The invention will now be described further in relation to the following non-limiting figures, in which:

Figure 1 shows a schematic of a conventional reciprocating engine configuration.
Figure 2 shows a schematic of a gas turbine.

The term "comprising" as used herein can be exchanged for the definitions "consisting essentially of" or "consisting of". The term "comprising" is intended to mean that the named elements are essential, but other elements may be added and still form a construct within the scope of the claim. The term "consisting essentially of" limits the scope of a claim to the specified materials or steps and those that do not materially affect the basic and novel characteristic(s) of the claimed invention. The term "consisting of" closes the claim to the inclusion of materials other than those recited except for impurities ordinarily associated therewith.
The foregoing detailed description has been provided by way of explanation and illustration, and is not intended to limit the scope of the appended claims.
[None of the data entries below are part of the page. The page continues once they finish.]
-- ==== Sys2Proof/Machine/RegMap.lean ====
section
/-! DEFINITION. The register map: for each register of the manual's tables its place, its access masks (R12), its
reserved bits (R11), its reset value and the bits that survive a warm or Fundamental reset (R324). -/

namespace Sys2Proof.Machine

/-- One row of the register map: the name, the offset in the block, the spacing and number of instances, the 32-bit
parts of the quantity, and the masks over all parts. -/
structure RegRow where
  name : String
  base : Nat
  stride : Nat
  count : Nat
  parts : Nat
  rw : Nat
  w1c : Nat
  w1s : Nat
  rsv : Nat
  reset : Nat
  keep : Nat
  deriving DecidableEq, Repr

/-- The blocks of BAR0 (R389). -/
inductive Blk where
  | glb | pwr | flt | alm | epc | cal | upd | lnt | prt | msix | rng | bnk | aqg | mem | memc | hrv | snp
  deriving DecidableEq, Repr

/-- A register found at an offset: its block, the block's instance, its row, its instance and the 32-bit part. -/
structure Hit where
  blk : Blk
  bi : Nat
  row : RegRow
  inst : Nat
  part : Nat
  deriving DecidableEq, Repr

/-- The registers of the GLB block. -/
def glbRows : List RegRow :=
  [⟨"GLB_ID", 0x40, 0, 1, 1, 0, 0, 0, 0xFF00, 0, 0xFFFFFFFF⟩,
   ⟨"GLB_HW_TYPE", 0x44, 0, 1, 2, 0, 0, 0, 0xFFFFFFF000000000, 0, 0⟩,
   ⟨"GLB_SERIAL", 0x50, 0, 1, 2, 0, 0, 0, 0, 0, 0⟩,
   ⟨"GLB_IRQ_PEND", 0x60, 0, 1, 2, 0, 0, 0, 0, 0, 0⟩,
   ⟨"GLB_RESET", 0x80, 0, 1, 1, 0, 0, 0xFFFFFFFF, 0, 0, 0⟩,
   ⟨"GLB_RESET_CAUSE", 0x84, 0, 1, 1, 0, 0, 0, 0xFFF0, 0, 0xFFFFFFFF⟩]

/-- The registers of the PWR block. -/
def pwrRows : List RegRow :=
  [⟨"PWR_STATUS", 0, 0, 1, 1, 0, 0x400, 0, 0xFFFFF180, 0x200, 0xFFFFFFFF⟩,
   ⟨"PWR_CTL", 4, 0, 1, 1, 3, 0, 0, 0xFFFFFFFC, 0, 0xFFFFFFFF⟩,
   ⟨"PWR_TOL_CAPTURE", 0x10, 0, 1, 1, 0xFFFFFFFF, 0, 0, 0, 0, 0xFFFFFFFF⟩,
   ⟨"PWR_TOL_EGRESS", 0x14, 0, 1, 1, 0xFFFFFFFF, 0, 0, 0, 0, 0xFFFFFFFF⟩,
   ⟨"PWR_TOL_CONTROL", 0x18, 0, 1, 1, 0xFFFFFFFF, 0, 0, 0, 0, 0xFFFFFFFF⟩,
   ⟨"PWR_DWELL", 0x1C, 0, 1, 1, 0xFFFFF, 0, 0, 0xFFF00000, 0x3E8, 0xFFFFFFFF⟩,
   ⟨"PWR_RAIL", 0x40, 4, 9, 1, 0, 0x70000, 0, 0xFFF80000, 0, 0xFFFFFFFF⟩,
   ⟨"PWR_POWER", 0x80, 0, 1, 1, 0, 0, 0, 0, 0, 0xFFFFFFFF⟩,
   ⟨"PWR_POWER_AVG", 0x84, 0, 1, 1, 0, 0, 0, 0, 0, 0xFFFFFFFF⟩,
   ⟨"PWR_LIMITS", 0x88, 0, 1, 1, 0, 0, 0, 0xFFFFF800, 0x7D7, 0⟩,
   ⟨"PWR_LOST", 0x90, 0, 1, 2, 0, 0, 0, 0xFFFFFFF000000000, 0, 0xFFFFFFFFFFFFFFFF⟩,
   ⟨"PWR_PF_COUNT", 0x98, 0, 1, 1, 0, 0, 0, 0, 0, 0xFFFFFFFF⟩,
   ⟨"PWR_ENTRIES", 0xA4, 4, 3, 1, 0, 0, 0, 0, 0, 0xFFFFFFFF⟩,
   ⟨"PWR_IRQ", 0xC0, 0, 1, 1, 7, 0x70000, 0, 0xFFF8FFF8, 0, 0xFFFFFFFF⟩]

/-- The registers of the FLT block. -/
def fltRows : List RegRow :=
  [⟨"FLT_STATUS", 0, 0, 1, 2, 0, 0xFFFFFFFFF, 0, 0xFFFFFFF000000000, 0, 0⟩,
   ⟨"FLT_SEVERE", 8, 0, 1, 2, 0, 0, 0, 0xFFFFFFF000000000, 0, 0⟩,
   ⟨"FLT_MASK", 0x10, 0, 1, 2, 0xFFFFFFFFF, 0, 0, 0xFFFFFFF000000000, 0, 0xFFFFFFFFF⟩,
   ⟨"FLT_ADOPT", 0x18, 0, 1, 2, 0, 0, 0xFFFFFFFFF, 0xFFFFFFF000000000, 0, 0⟩,
   ⟨"FLT_ESCALATED", 0x20, 0, 1, 2, 0, 0, 0, 0xFFFFFFF000000000, 0, 0⟩,
   ⟨"FLT_GRACE", 0x28, 0, 1, 1, 0x3FFF, 0, 0, 0xFFFFC000, 0x64, 0x3FFF⟩,
   ⟨"FLT_ACTION", 0x2C, 0, 1, 1, 0, 0, 0, 0xFFFC0000, 0, 0⟩,
   ⟨"FLT_FIRST", 0x30, 0, 1, 1, 0, 0, 0, 0xFFFFFF80, 0, 0x3F⟩,
   ⟨"FLT_FIRST_AT", 0x34, 0, 1, 3, 0, 0, 0, 0xFFFFFF000000000000000000, 0, 0xFFFFFFFFFFFFFFFFFF⟩,
   ⟨"FLT_PREV", 0x40, 0, 1, 2, 0, 0, 0, 0xFFFFFFF000000000, 0, 0xFFFFFFFFFFFFFFFF⟩,
   ⟨"FLT_PREV_SEVERE", 0x48, 0, 1, 2, 0, 0, 0, 0xFFFFFFF000000000, 0, 0xFFFFFFFFFFFFFFFF⟩,
   ⟨"FLT_SRAM_CORR", 0x50, 0, 1, 1, 0, 0, 0, 0, 0, 0xFFFFFFFF⟩,
   ⟨"FLT_SRC_CFG", 0x100, 4, 36, 1, 0xFFFF07FF, 0, 0, 0xF800, 0, 0xFFFF07FF⟩,
   ⟨"FLT_SRC_COUNT", 0x200, 4, 36, 1, 0, 0, 0, 0, 0, 0⟩]

/-- The registers of the ALM block. -/
def almRows : List RegRow :=
  [⟨"ALM_CTL", 0, 0, 1, 1, 0x300, 0, 7, 0xFFFFFCF8, 0, 0⟩,
   ⟨"ALM_BOOT", 4, 0, 1, 1, 1, 0, 0, 0xFFFFFFFE, 0, 1⟩,
   ⟨"ALM_STATUS", 8, 0, 1, 1, 0, 0, 0, 0xFF000080, 0, 0⟩,
   ⟨"ALM_STAGE_LEN", 0xC, 0, 1, 1, 0x1FFFFF, 0, 0, 0xFFE00000, 0, 0⟩,
   ⟨"ALM_RELOAD_AT", 0x10, 0, 1, 3, 0xFFFFFFFFFFFFFFFFFF, 0, 0, 0xFFFFFF000000000000000000, 0, 0⟩,
   ⟨"ALM_AFFECTED", 0x1C, 0, 1, 1, 0, 0, 0, 0xFFFF0000, 0, 0⟩,
   ⟨"ALM_DIGEST", 0x20, 4, 8, 1, 0, 0, 0, 0, 0, 0⟩,
   ⟨"ALM_TAG", 0x40, 0, 1, 1, 0, 0, 0, 0xFFFF0000, 0, 0⟩,
   ⟨"ALM_ERR_OFFSET", 0x44, 0, 1, 1, 0, 0, 0, 0xFFE00000, 0, 0⟩,
   ⟨"ALM_CHECK_COUNT", 0x48, 0, 1, 1, 0, 0, 0, 0, 0, 0xFFFFFFFF⟩,
   ⟨"ALM_RELOAD_COUNT", 0x4C, 0, 1, 1, 0, 0, 0, 0, 0, 0⟩,
   ⟨"ALM_FORFEIT", 0x50, 0, 1, 2, 0, 0, 0, 0xFFFFFFF000000000, 0, 0xFFFFFFFFFFFFFFFF⟩,
   ⟨"ALM_KEYS", 0x58, 0, 1, 1, 0, 0, 0, 0xFFFFFFE0, 0, 0xFFFFFFFF⟩]

/-- The registers of the EPC block. -/
def epcRows : List RegRow :=
  [⟨"EPC_NOW", 0, 0, 1, 3, 0, 0, 0, 0xFFFFFF000000000000000000, 0, 0⟩,
   ⟨"EPC_SET", 0x10, 0, 1, 3, 0xFFFFFFFFFFFFFFFFFF, 0, 0, 0xFFFFFF000000000000000000, 0, 0⟩,
   ⟨"EPC_CTL", 0x20, 0, 1, 1, 0x1730, 0, 7, 0xFFFFE8C8, 0x300, 0⟩,
   ⟨"EPC_STATUS", 0x24, 0, 1, 1, 0, 0x900, 0, 0xFFFFF000, 0x90, 0x1BD⟩,
   ⟨"EPC_REF_CTL", 0x28, 0, 1, 1, 3, 0, 0, 0xFFFFFFFC, 0, 3⟩,
   ⟨"EPC_REF_LOSSES", 0x2C, 0, 1, 1, 0, 0, 0, 0, 0, 0xFFFFFFFF⟩,
   ⟨"EPC_LOSS_AT", 0x30, 0, 1, 3, 0, 0, 0, 0xFFFFFF000000000000000000, 0, 0⟩,
   ⟨"EPC_PPS_AT", 0x40, 0, 1, 3, 0, 0, 0, 0xFFFFFF000000000000000000, 0, 0⟩,
   ⟨"EPC_PPS_ERR", 0x4C, 0, 1, 1, 0, 0, 0, 0, 0, 0⟩,
   ⟨"EPC_PPS_OFFSET", 0x50, 0, 1, 1, 0xFFFFFFFF, 0, 0, 0, 0, 0xFFFFFFFF⟩,
   ⟨"EPC_PPS_GATE", 0x54, 0, 1, 1, 0xFFFFFFFF, 0, 0, 0, 0x4E200, 0⟩,
   ⟨"EPC_PPS_COUNT", 0x58, 0, 1, 1, 0, 0, 0, 0, 0, 0⟩,
   ⟨"EPC_FOFFSET", 0x5C, 0, 1, 1, 0xFFFFFF, 0, 0, 0xFF000000, 0, 0⟩,
   ⟨"EPC_IV_CTL", 0x1000, 0x100, 16, 1, 0x17FF54, 0, 3, 0xFFE800A8, 0x1100, 0⟩,
   ⟨"EPC_IV_SRC", 0x1004, 0x100, 16, 1, 0xF07FF07F, 0, 0, 0xF800F80, 0, 0⟩,
   ⟨"EPC_IV_N", 0x1008, 0x100, 16, 1, 0xFFFFFF, 0, 0, 0xFF000000, 0, 0⟩,
   ⟨"EPC_IV_TIMEOUT", 0x100C, 0x100, 16, 2, 0xFFFFFFFFF, 0, 0, 0xFFFFFFF000000000, 0x4E2, 0⟩,
   ⟨"EPC_IV_GATE", 0x1014, 0x100, 16, 1, 0xFFFFFFFF, 0, 0, 0, 0x1312D0, 0⟩,
   ⟨"EPC_IV_PRESCALE", 0x1018, 0x100, 16, 1, 0x8000001F, 0, 0, 0x7FFFFFE0, 0x80000000, 0⟩,
   ⟨"EPC_IV_LIM_LO", 0x1020, 0x100, 16, 3, 0xFFFFFFFFFFFF, 0, 0, 0xFFFFFFFFFFFF000000000000, 0, 0⟩,
   ⟨"EPC_IV_LIM_HI", 0x1030, 0x100, 16, 3, 0xFFFFFFFFFFFF, 0, 0, 0xFFFFFFFFFFFF000000000000, 0, 0⟩,
   ⟨"EPC_IV_STATUS", 0x103C, 0x100, 16, 1, 0, 0x7F80, 0, 0xFFFF000C, 0, 0⟩,
   ⟨"EPC_IV_COUNT", 0x1040, 0x100, 16, 1, 0, 0, 0, 0xFE000000, 0, 0⟩,
   ⟨"EPC_IV_DISCARD", 0x1044, 0x100, 16, 1, 0, 0, 0, 0, 0, 0⟩,
   ⟨"EPC_IV_IGNORED", 0x1048, 0x100, 16, 1, 0, 0, 0, 0, 0, 0⟩,
   ⟨"EPC_IV_RES_N", 0x104C, 0x100, 16, 1, 0, 0, 0, 0xFE000000, 0, 0⟩,
   ⟨"EPC_IV_PIVOT", 0x1050, 0x100, 16, 3, 0, 0, 0, 0xFFFFFF000000000000000000, 0, 0⟩,
   ⟨"EPC_IV_SUM", 0x1060, 0x100, 16, 3, 0, 0, 0, 0xFFFFFF000000000000000000, 0, 0⟩,
   ⟨"EPC_IV_SUMSQ", 0x1070, 0x100, 16, 4, 0, 0, 0, 0xFFFFF000000000000000000000000000, 0, 0⟩,
   ⟨"EPC_IV_MIN", 0x1080, 0x100, 16, 3, 0, 0, 0, 0xFFFFFF000000000000000000, 0xFFFFFFFFFFFF, 0⟩,
   ⟨"EPC_IV_MAX", 0x1090, 0x100, 16, 3, 0, 0, 0, 0xFFFFFF000000000000000000, 0, 0⟩,
   ⟨"EPC_IV_PERIOD", 0x10A0, 0x100, 16, 3, 0, 0, 0, 0xFFFFFF000000000000000000, 0, 0⟩,
   ⟨"EPC_IV_RESID", 0x10AC, 0x100, 16, 1, 0, 0, 0, 0, 0, 0⟩,
   ⟨"EPC_IV_STAMPS", 0x10B0, 0x100, 16, 1, 0, 0, 0, 0xFFE0E000, 0, 0⟩,
   ⟨"EPC_CJ_CTL", 0x2000, 0x40, 16, 1, 0x3000, 0, 0x80000000, 0x7FFFC0CE, 0, 0⟩,
   ⟨"EPC_CJ_WINDOW", 0x2004, 0x40, 16, 2, 0xFFFFFFFFF, 0, 0, 0xFFFFFFF000000000, 0, 0⟩,
   ⟨"EPC_CJ_HOLD_TIME", 0x200C, 0x40, 16, 2, 0xFFFFFFFFF, 0, 0, 0xFFFFFFF000000000, 0, 0⟩,
   ⟨"EPC_CJ_HOLD_COUNT", 0x2014, 0x40, 16, 1, 0xFFFFFF, 0, 0, 0xFF000000, 0, 0⟩,
   ⟨"EPC_CJ_SLACK", 0x2018, 0x40, 16, 1, 0xFFFF, 0, 0, 0xFFFF0000, 0x640, 0⟩,
   ⟨"EPC_CJ_FIRED", 0x201C, 0x40, 16, 2, 0, 0, 0, 0xFFFFFFF000000000, 0, 0⟩,
   ⟨"EPC_CJ_HELD", 0x2024, 0x40, 16, 1, 0, 0, 0, 0, 0, 0⟩,
   ⟨"EPC_CJ_MERGED", 0x2028, 0x40, 16, 1, 0, 0, 0, 0, 0, 0⟩,
   ⟨"EPC_CJ_EXPIRED", 0x202C, 0x40, 16, 1, 0, 0, 0, 0, 0, 0⟩,
   ⟨"EPC_CJ_LAST", 0x2030, 0x40, 16, 3, 0, 0, 0, 0xFFFFFF000000000000000000, 0, 0⟩,
   ⟨"EPC_PIN_CTL", 0x2400, 0x10, 12, 1, 0x13, 0, 0xC0000000, 0x3FFFFFEC, 2, 0⟩,
   ⟨"EPC_PIN_STAT", 0x2404, 0x10, 12, 1, 0, 0, 0, 0xFFF8, 0, 3⟩,
   ⟨"EPC_PIN_EVENTS", 0x2408, 0x10, 12, 1, 0, 0, 0, 0, 0, 0⟩,
   ⟨"EPC_PIN_MERGED", 0x240C, 0x10, 12, 1, 0, 0, 0, 0, 0, 0⟩,
   ⟨"EPC_TRG_STUCK_LIMIT", 0x2500, 0, 1, 1, 0xFFFFFF, 0, 0, 0xFF000000, 0x3E8, 0xFFFFFF⟩,
   ⟨"EPC_SOFT", 0x2504, 0, 1, 1, 0, 0, 1, 0xFFFFFFFE, 0, 0⟩,
   ⟨"EPC_RLINE_MERGED", 0x2508, 0, 1, 1, 0, 0, 0, 0, 0, 0⟩,
   ⟨"EPC_TOUT_CTL", 0x2600, 0x10, 4, 1, 0xFF0111, 0, 0, 0xFF00FEEE, 0x140000, 0⟩,
   ⟨"EPC_TOUT_DELAY", 0x2604, 0x10, 4, 1, 0xFFFF, 0, 0, 0xFFFF0000, 0xFA, 0⟩,
   ⟨"EPC_TOUT_PULSES", 0x2608, 0x10, 4, 1, 0, 0, 0, 0, 0, 0⟩,
   ⟨"EPC_TOUT_MISS", 0x260C, 0x10, 4, 1, 0, 0, 0, 0, 0, 0⟩]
Many variations in the presently preferred embodiments illustrated herein will be apparent to one of ordinary skill in the art, and remain within the scope of the appended claims and their equivalents.
For the avoidance of doubt, the entire contents of all documents acknowledged herein are incorporated herein by reference.

Claims

An internal combustion engine for the combustion of ammonia, the engine comprising one or more combustions chambers comprising an ammonia combustion catalyst.
The internal combustion engine according to claim 1, wherein the ammonia combustion catalyst comprises one or more metal oxides, preferably one or more selected from the group consisting of Ag₂O, MnO₂, CO₃O₄, CuO, V₂O₅, Fe₂O₃, Pr₆O₁₁, RuO₂ and NiO.
The internal combustion engine according to claim 1 or claim 2, wherein the combustion catalyst is provided as a film, as an extruded porous substrate, or as a coating on a porous substrate.
The internal combustion engine according to claim 3, wherein the porous substrate is a honeycomb monolith substrate.
The internal combustion engine according to any preceding claim, wherein the internal combustion engine is a continuous combustion engine and the ammonia combustion catalyst is provided on one or more of a plurality of turbine blades, a turbine shaft and/or walls of the combustion chamber.
The internal combustion engine according to any of claims 1 to 4, wherein the internal combustion engine is a reciprocating engine and each combustion chamber is a cylinder provided with a piston, wherein the ammonia combustion catalyst is provided on a piston crown and/or within a cylinder head.
The internal combustion engine according to claim 6, wherein the engine is configured to compress gases in the cylinder, to increase the temperature in the cylinder and to thereby heat-activate the ammonia combustion catalyst.
The internal combustion engine according to claim 7, wherein the cylinder further comprises means for providing an ignition spark.
The internal combustion engine according to any of claims 6 to 8, wherein the cylinder comprises an inlet for air and an inlet for ammonia, or a combined air and ammonia inlet, and an outlet for exhaust gases.
The internal combustion engine according to claim 9, wherein the ammonia combustion catalyst is provided around the ammonia inlet.
A method for operating an internal combustion engine by the combustion of ammonia, the method comprising contacting ammonia with a heated ammonia combustion catalyst in a combustion chamber of the engine to combust the ammonia and to thereby produce an increased gas pressure to drive a piston.
The method according to claim 11, wherein ammonia is introduced into the combustion chamber together with air and then compression-heated by a moving piston, and, optionally, ignited with a spark when compressed.
The method according to claim 11, wherein ammonia is introduced into a combustion chamber containing compressed, compression-heated air.